You look up sorting in Google and copy some code, e.g. you copy code from a wikipedia entry on sorting

You are much less likely to make logic errors this way, and this is often a reasonable strategy

But it can be error-prone to translate the code into the right form for your purposes, especially if it is written in another language or in pseudo-code

For sorting, there is a better way

Strategy 3

You find a library or module which someone has written, which is sufficiently generic to be adapted to your purposes without changing it in any way, and you download it and include it in your project

This is a good strategy, provided you check that the author of the library is reliable, not just some show-off

But for sorting, we can do a bit better

Strategy 4

You find a standard library module which can be used unchanged for your purposes

This is the best, when it works, because it is guaranteed to be readily available, in an identical form, on every platform

For sorting, there is a standard function in the stdlib library module (specified in the C11 standard)

The qsort function

The function is called qsort

This is a poor name because qsort is an unnecessary abbreviation for quicksort, left over from the days of 6-character variable names

It is a poor name anyway, because it is supposed to use "the best general purpose sorting algorithm", which could change, so it should have been called sort

The documentation

If you look up the documentation (by typing C qsort into Google) you find this declaration:

void qsort(
    void *base,
    size_t nitems,
    size_t size,
    int (*compar)(const void *, const void*)
);

It is poorly written - I've neatened the layout

It is not easy to understand - it uses features we haven't fully covered

The first argument

The first argument is:

void *base,

This is the array, passed by pointer, i.e. passed as a pointer to the first element

The type of the pointer is void *, which means the function is generic and will accept any type of array

The next two arguments

The next two arguments are:

size_t nitems,
size_t size,

The first is the length of the array, and the second is the size of each item in the array in bytes

The size_t type means "the most efficient type for representing sizes on your computer"
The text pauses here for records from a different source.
-- ==== Sys2Proof/Laws/State.lean ====
section
/-! SUPPORT. What each update of the state does to each block: one lemma per block per update, all by definition. -/

namespace Sys2Proof.Machine

variable (s : State)

@[simp] theorem State.advanceTo_sli (u : Nat) : (s.advanceTo u).sli = s.sli := rfl
@[simp] theorem State.advanceTo_rqd (u : Nat) : (s.advanceTo u).rqd = s.rqd := rfl
@[simp] theorem State.advanceTo_fxe (u : Nat) : (s.advanceTo u).fxe = s.fxe := rfl
@[simp] theorem State.advanceTo_scu (u : Nat) : (s.advanceTo u).scu = { s.scu with timeUs := max s.scu.timeUs u } := rfl
@[simp] theorem State.advanceTo_pbu (u : Nat) : (s.advanceTo u).pbu = s.pbu := rfl
@[simp] theorem State.advanceTo_tku (u : Nat) : (s.advanceTo u).tku = s.tku := rfl
@[simp] theorem State.advanceTo_sku (u : Nat) : (s.advanceTo u).sku = s.sku := rfl
@[simp] theorem State.advanceTo_lnu (u : Nat) : (s.advanceTo u).lnu = s.lnu := rfl
@[simp] theorem State.advanceTo_ims (u : Nat) : (s.advanceTo u).ims = s.ims := rfl
@[simp] theorem State.advanceTo_pending (u : Nat) : (s.advanceTo u).pending = s.pending := rfl

@[simp] theorem State.raise_sli (n : Notice) : (s.raise n).sli = s.sli := rfl
@[simp] theorem State.raise_rqd (n : Notice) : (s.raise n).rqd = s.rqd.raise { time := s.localClock, notice := n } := rfl
@[simp] theorem State.raise_fxe (n : Notice) : (s.raise n).fxe = s.fxe := rfl
@[simp] theorem State.raise_scu (n : Notice) : (s.raise n).scu = s.scu := rfl
@[simp] theorem State.raise_pbu (n : Notice) : (s.raise n).pbu = s.pbu := rfl
@[simp] theorem State.raise_tku (n : Notice) : (s.raise n).tku = s.tku := rfl
@[simp] theorem State.raise_sku (n : Notice) : (s.raise n).sku = s.sku := rfl
@[simp] theorem State.raise_lnu (n : Notice) : (s.raise n).lnu = s.lnu := rfl
@[simp] theorem State.raise_ims (n : Notice) : (s.raise n).ims = s.ims := rfl
@[simp] theorem State.raise_pending (n : Notice) : (s.raise n).pending = s.pending := rfl

@[simp] theorem State.count_sli (f : Stats → Stats) : (s.count f).sli = s.sli := rfl
@[simp] theorem State.count_rqd (f : Stats → Stats) : (s.count f).rqd = { s.rqd with stats := f s.rqd.stats } := rfl
@[simp] theorem State.count_fxe (f : Stats → Stats) : (s.count f).fxe = s.fxe := rfl
@[simp] theorem State.count_scu (f : Stats → Stats) : (s.count f).scu = s.scu := rfl
@[simp] theorem State.count_pbu (f : Stats → Stats) : (s.count f).pbu = s.pbu := rfl
@[simp] theorem State.count_tku (f : Stats → Stats) : (s.count f).tku = s.tku := rfl
@[simp] theorem State.count_sku (f : Stats → Stats) : (s.count f).sku = s.sku := rfl
@[simp] theorem State.count_lnu (f : Stats → Stats) : (s.count f).lnu = s.lnu := rfl
@[simp] theorem State.count_ims (f : Stats → Stats) : (s.count f).ims = s.ims := rfl
@[simp] theorem State.count_pending (f : Stats → Stats) : (s.count f).pending = s.pending := rfl

@[simp] theorem State.pushReply_sli (r : Reply) :
    (s.pushReply r).sli =
      { s.sli with replies := s.sli.replies ++ [r], sendingSince := if s.sli.replies.isEmpty then s.scu.timeUs else s.sli.sendingSince } := rfl
@[simp] theorem State.pushReply_rqd (r : Reply) : (s.pushReply r).rqd = s.rqd := rfl
@[simp] theorem State.pushReply_fxe (r : Reply) : (s.pushReply r).fxe = s.fxe := rfl
@[simp] theorem State.pushReply_scu (r : Reply) : (s.pushReply r).scu = s.scu := rfl
@[simp] theorem State.pushReply_pbu (r : Reply) : (s.pushReply r).pbu = s.pbu := rfl
@[simp] theorem State.pushReply_tku (r : Reply) : (s.pushReply r).tku = s.tku := rfl
@[simp] theorem State.pushReply_sku (r : Reply) : (s.pushReply r).sku = s.sku := rfl
@[simp] theorem State.pushReply_lnu (r : Reply) : (s.pushReply r).lnu = s.lnu := rfl
@[simp] theorem State.pushReply_ims (r : Reply) : (s.pushReply r).ims = s.ims := rfl
@[simp] theorem State.pushReply_pending (r : Reply) : (s.pushReply r).pending = s.pending := rfl

@[simp] theorem State.dropRequest_sli : (s.dropRequest).sli = s.sli := rfl
@[simp] theorem State.dropRequest_rqd : (s.dropRequest).rqd = { s.rqd with inProgress := none } := rfl
@[simp] theorem State.dropRequest_fxe : (s.dropRequest).fxe = s.fxe := rfl
@[simp] theorem State.dropRequest_scu : (s.dropRequest).scu = s.scu := rfl
@[simp] theorem State.dropRequest_pbu : (s.dropRequest).pbu = s.pbu := rfl
@[simp] theorem State.dropRequest_tku : (s.dropRequest).tku = s.tku := rfl
@[simp] theorem State.dropRequest_sku : (s.dropRequest).sku = s.sku := rfl
@[simp] theorem State.dropRequest_lnu : (s.dropRequest).lnu = s.lnu := rfl
@[simp] theorem State.dropRequest_ims : (s.dropRequest).ims = s.ims := rfl
@[simp] theorem State.dropRequest_pending : (s.dropRequest).pending = s.pending := rfl

@[simp] theorem State.setFixture_sli (i : Fin 128) (f : Option Fixture) : (s.setFixture i f).sli = s.sli := rfl
@[simp] theorem State.setFixture_rqd (i : Fin 128) (f : Option Fixture) : (s.setFixture i f).rqd = s.rqd := rfl
@[simp] theorem State.setFixture_fxe (i : Fin 128) (f : Option Fixture) :
    (s.setFixture i f).fxe =
      { s.fxe with fixtures := s.fxe.fixtures.set i f } := rfl
@[simp] theorem State.setFixture_scu (i : Fin 128) (f : Option Fixture) : (s.setFixture i f).scu = s.scu := rfl
@[simp] theorem State.setFixture_pbu (i : Fin 128) (f : Option Fixture) : (s.setFixture i f).pbu = s.pbu := rfl
@[simp] theorem State.setFixture_tku (i : Fin 128) (f : Option Fixture) : (s.setFixture i f).tku = s.tku := rfl
@[simp] theorem State.setFixture_sku (i : Fin 128) (f : Option Fixture) : (s.setFixture i f).sku = s.sku := rfl
@[simp] theorem State.setFixture_lnu (i : Fin 128) (f : Option Fixture) : (s.setFixture i f).lnu = s.lnu := rfl
@[simp] theorem State.setFixture_ims (i : Fin 128) (f : Option Fixture) : (s.setFixture i f).ims = s.ims := rfl
@[simp] theorem State.setFixture_pending (i : Fin 128) (f : Option Fixture) : (s.setFixture i f).pending = s.pending := rfl

@[simp] theorem State.modifyLine_sli (l : Fin 8) (f : Line → Line) : (s.modifyLine l f).sli = s.sli := rfl
@[simp] theorem State.modifyLine_rqd (l : Fin 8) (f : Line → Line) : (s.modifyLine l f).rqd = s.rqd := rfl
@[simp] theorem State.modifyLine_fxe (l : Fin 8) (f : Line → Line) : (s.modifyLine l f).fxe = s.fxe := rfl
@[simp] theorem State.modifyLine_scu (l : Fin 8) (f : Line → Line) : (s.modifyLine l f).scu = s.scu := rfl
@[simp] theorem State.modifyLine_pbu (l : Fin 8) (f : Line → Line) : (s.modifyLine l f).pbu = s.pbu := rfl
@[simp] theorem State.modifyLine_tku (l : Fin 8) (f : Line → Line) : (s.modifyLine l f).tku = s.tku := rfl
@[simp] theorem State.modifyLine_sku (l : Fin 8) (f : Line → Line) : (s.modifyLine l f).sku = s.sku := rfl
@[simp] theorem State.modifyLine_lnu (l : Fin 8) (f : Line → Line) : (s.modifyLine l f).lnu = s.lnu.set l (f s.lnu[l]) := rfl
@[simp] theorem State.modifyLine_ims (l : Fin 8) (f : Line → Line) : (s.modifyLine l f).ims = s.ims := rfl
@[simp] theorem State.modifyLine_pending (l : Fin 8) (f : Line → Line) : (s.modifyLine l f).pending = s.pending := rfl

@[simp] theorem State.swapImages_sli : (s.swapImages).sli = s.sli := rfl
@[simp] theorem State.swapImages_rqd : (s.swapImages).rqd = s.rqd := rfl
@[simp] theorem State.swapImages_fxe : (s.swapImages).fxe = s.fxe := rfl
@[simp] theorem State.swapImages_scu : (s.swapImages).scu = s.scu := rfl
@[simp] theorem State.swapImages_pbu : (s.swapImages).pbu = s.pbu := rfl
@[simp] theorem State.swapImages_tku : (s.swapImages).tku = s.tku := rfl
@[simp] theorem State.swapImages_sku : (s.swapImages).sku = s.sku := rfl
@[simp] theorem State.swapImages_lnu : (s.swapImages).lnu = s.lnu.map Line.swap := rfl
@[simp] theorem State.swapImages_ims : (s.swapImages).ims = s.ims := rfl
@[simp] theorem State.swapImages_pending : (s.swapImages).pending = s.pending := rfl

@[simp] theorem State.setTrack_sli (k : Fin 4) (t : Track) : (s.setTrack k t).sli = s.sli := rfl
@[simp] theorem State.setTrack_rqd (k : Fin 4) (t : Track) : (s.setTrack k t).rqd = s.rqd := rfl
@[simp] theorem State.setTrack_fxe (k : Fin 4) (t : Track) : (s.setTrack k t).fxe = s.fxe := rfl
@[simp] theorem State.setTrack_scu (k : Fin 4) (t : Track) : (s.setTrack k t).scu = s.scu := rfl
@[simp] theorem State.setTrack_pbu (k : Fin 4) (t : Track) : (s.setTrack k t).pbu = s.pbu := rfl
@[simp] theorem State.setTrack_tku (k : Fin 4) (t : Track) : (s.setTrack k t).tku = s.tku.set k t := rfl
@[simp] theorem State.setTrack_sku (k : Fin 4) (t : Track) : (s.setTrack k t).sku = s.sku := rfl
@[simp] theorem State.setTrack_lnu (k : Fin 4) (t : Track) : (s.setTrack k t).lnu = s.lnu := rfl
@[simp] theorem State.setTrack_ims (k : Fin 4) (t : Track) : (s.setTrack k t).ims = s.ims := rfl
@[simp] theorem State.setTrack_pending (k : Fin 4) (t : Track) : (s.setTrack k t).pending = s.pending := rfl

@[simp] theorem State.setInputs_sli (r : Readings) : (s.setInputs r).sli = s.sli := rfl
@[simp] theorem State.setInputs_rqd (r : Readings) : (s.setInputs r).rqd = s.rqd := rfl
@[simp] theorem State.setInputs_fxe (r : Readings) : (s.setInputs r).fxe = s.fxe := rfl
@[simp] theorem State.setInputs_scu (r : Readings) : (s.setInputs r).scu = s.scu := rfl
@[simp] theorem State.setInputs_pbu (r : Readings) : (s.setInputs r).pbu = s.pbu := rfl
@[simp] theorem State.setInputs_tku (r : Readings) : (s.setInputs r).tku = s.tku := rfl
@[simp] theorem State.setInputs_sku (r : Readings) : (s.setInputs r).sku = { s.sku with inputs := r } := rfl
@[simp] theorem State.setInputs_lnu (r : Readings) : (s.setInputs r).lnu = s.lnu := rfl
@[simp] theorem State.setInputs_ims (r : Readings) : (s.setInputs r).ims = s.ims := rfl
@[simp] theorem State.setInputs_pending (r : Readings) : (s.setInputs r).pending = s.pending := rfl

@[simp] theorem State.setStick_sli (i : Fin 2) (k : Stick) : (s.setStick i k).sli = s.sli := rfl
@[simp] theorem State.setStick_rqd (i : Fin 2) (k : Stick) : (s.setStick i k).rqd = s.rqd := rfl
@[simp] theorem State.setStick_fxe (i : Fin 2) (k : Stick) : (s.setStick i k).fxe = s.fxe := rfl
@[simp] theorem State.setStick_scu (i : Fin 2) (k : Stick) : (s.setStick i k).scu = s.scu := rfl
@[simp] theorem State.setStick_pbu (i : Fin 2) (k : Stick) : (s.setStick i k).pbu = s.pbu := rfl
@[simp] theorem State.setStick_tku (i : Fin 2) (k : Stick) : (s.setStick i k).tku = s.tku := rfl
@[simp] theorem State.setStick_sku (i : Fin 2) (k : Stick) :
    (s.setStick i k).sku =
      { s.sku with sticks := s.sku.sticks.set i k } := rfl
@[simp] theorem State.setStick_lnu (i : Fin 2) (k : Stick) : (s.setStick i k).lnu = s.lnu := rfl
@[simp] theorem State.setStick_ims (i : Fin 2) (k : Stick) : (s.setStick i k).ims = s.ims := rfl
@[simp] theorem State.setStick_pending (i : Fin 2) (k : Stick) : (s.setStick i k).pending = s.pending := rfl

@[simp] theorem State.setCue_sli (c : Fin 96) (k : Cue) : (s.setCue c k).sli = s.sli := rfl
@[simp] theorem State.setCue_rqd (c : Fin 96) (k : Cue) : (s.setCue c k).rqd = s.rqd := rfl
@[simp] theorem State.setCue_fxe (c : Fin 96) (k : Cue) : (s.setCue c k).fxe = s.fxe := rfl
@[simp] theorem State.setCue_scu (c : Fin 96) (k : Cue) : (s.setCue c k).scu = s.scu := rfl
@[simp] theorem State.setCue_pbu (c : Fin 96) (k : Cue) :
    (s.setCue c k).pbu =
      { s.pbu with cues := s.pbu.cues.set c k } := rfl
@[simp] theorem State.setCue_tku (c : Fin 96) (k : Cue) : (s.setCue c k).tku = s.tku := rfl
@[simp] theorem State.setCue_sku (c : Fin 96) (k : Cue) : (s.setCue c k).sku = s.sku := rfl
@[simp] theorem State.setCue_lnu (c : Fin 96) (k : Cue) : (s.setCue c k).lnu = s.lnu := rfl
@[simp] theorem State.setCue_ims (c : Fin 96) (k : Cue) : (s.setCue c k).ims = s.ims := rfl
@[simp] theorem State.setCue_pending (c : Fin 96) (k : Cue) : (s.setCue c k).pending = s.pending := rfl

@[simp] theorem State.closeBuild_sli : (s.closeBuild).sli = s.sli := rfl
@[simp] theorem State.closeBuild_rqd : (s.closeBuild).rqd = s.rqd := rfl
@[simp] theorem State.closeBuild_fxe : (s.closeBuild).fxe = s.fxe := rfl
@[simp] theorem State.closeBuild_scu : (s.closeBuild).scu = s.scu := rfl
@[simp] theorem State.closeBuild_pbu : (s.closeBuild).pbu = { s.pbu with openBuild := none } := rfl
@[simp] theorem State.closeBuild_tku : (s.closeBuild).tku = s.tku := rfl
@[simp] theorem State.closeBuild_sku : (s.closeBuild).sku = s.sku := rfl
@[simp] theorem State.closeBuild_lnu : (s.closeBuild).lnu = s.lnu := rfl
@[simp] theorem State.closeBuild_ims : (s.closeBuild).ims = s.ims := rfl
@[simp] theorem State.closeBuild_pending : (s.closeBuild).pending = s.pending := rfl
There shouldn't be any problem in passing ints

The last argument

The last argument is:

int (*compar)(const void *, const void*)

This says compar instead of compare because C variable names used to be limited to 6 characters

The type void * is written inconsistently, and the argument names have been left out

This uses const and function pointers, and means that we have to write a compare function and pass a pointer to it to qsort

Writing a compare function

Here's a suitable compare function:

int compare(const void *p, const void *q) {
    const int *pi = p, *qi = q;
    return *pi - *qi;
}

It has to have exactly the signature specified

It compares two ints, which are passed by pointer (because qsort didn't know their size when it was compiled)

const arguments

The arguments are declared as const which means the function has to promise not to change the integers pointed to

The statement const int *pi = p just copies the void pointer into an int pointer (probably without generating any code)

The variable pi needs to be declared as const in order to continue to promise not to change the ints

The return value

The function returns *pi - *qi which just subtracts the two ints

If you read the documentation you discover that the function only has to return negative, zero or positive (like strcmp for example) and not -1 0 1

It is normal to just subtract

The call

The call to qsort is like this:

int ns[] = { 8, 2, 6, 5, 9, 1, 7 };
int itemSize = sizeof(int);
int length = sizeof(ns) / itemSize;
qsort(ns, length, itemSize, compare);

As with arrays, if you pass a function as an argument, it is automatically converted into a pointer, e.g. compare is treated as if you had written &compare

Function pointers

You can use function pointers in your own programs in a much more readable way than most tutorial writers seem to think

Imagine that you have a calculator, and an enumerated type {Plus, Minus, Times, Over} represent the four basic operators +, -, *, /

You can use an operator constant to index an array of four function pointers

How readable can you make this?

The function type

All the functions must have the same type, which you can describe using a typedef:

typedef int op(int x, int y);

This looks just the same as a normal function declaration, but it defines a type op, instead of declaring a function

The type describes functions, not function pointers

The array

Then you can define an array of function pointers:

op *ops[] = { add, sub, mul, div };

int main() {
    op *f = ops[Times];
    int n = f(6, 7);
    printf("Answer = %d\n", n);
}

When you make a call on a function pointer, C automatically dereferences it

Overall, the result is quite readable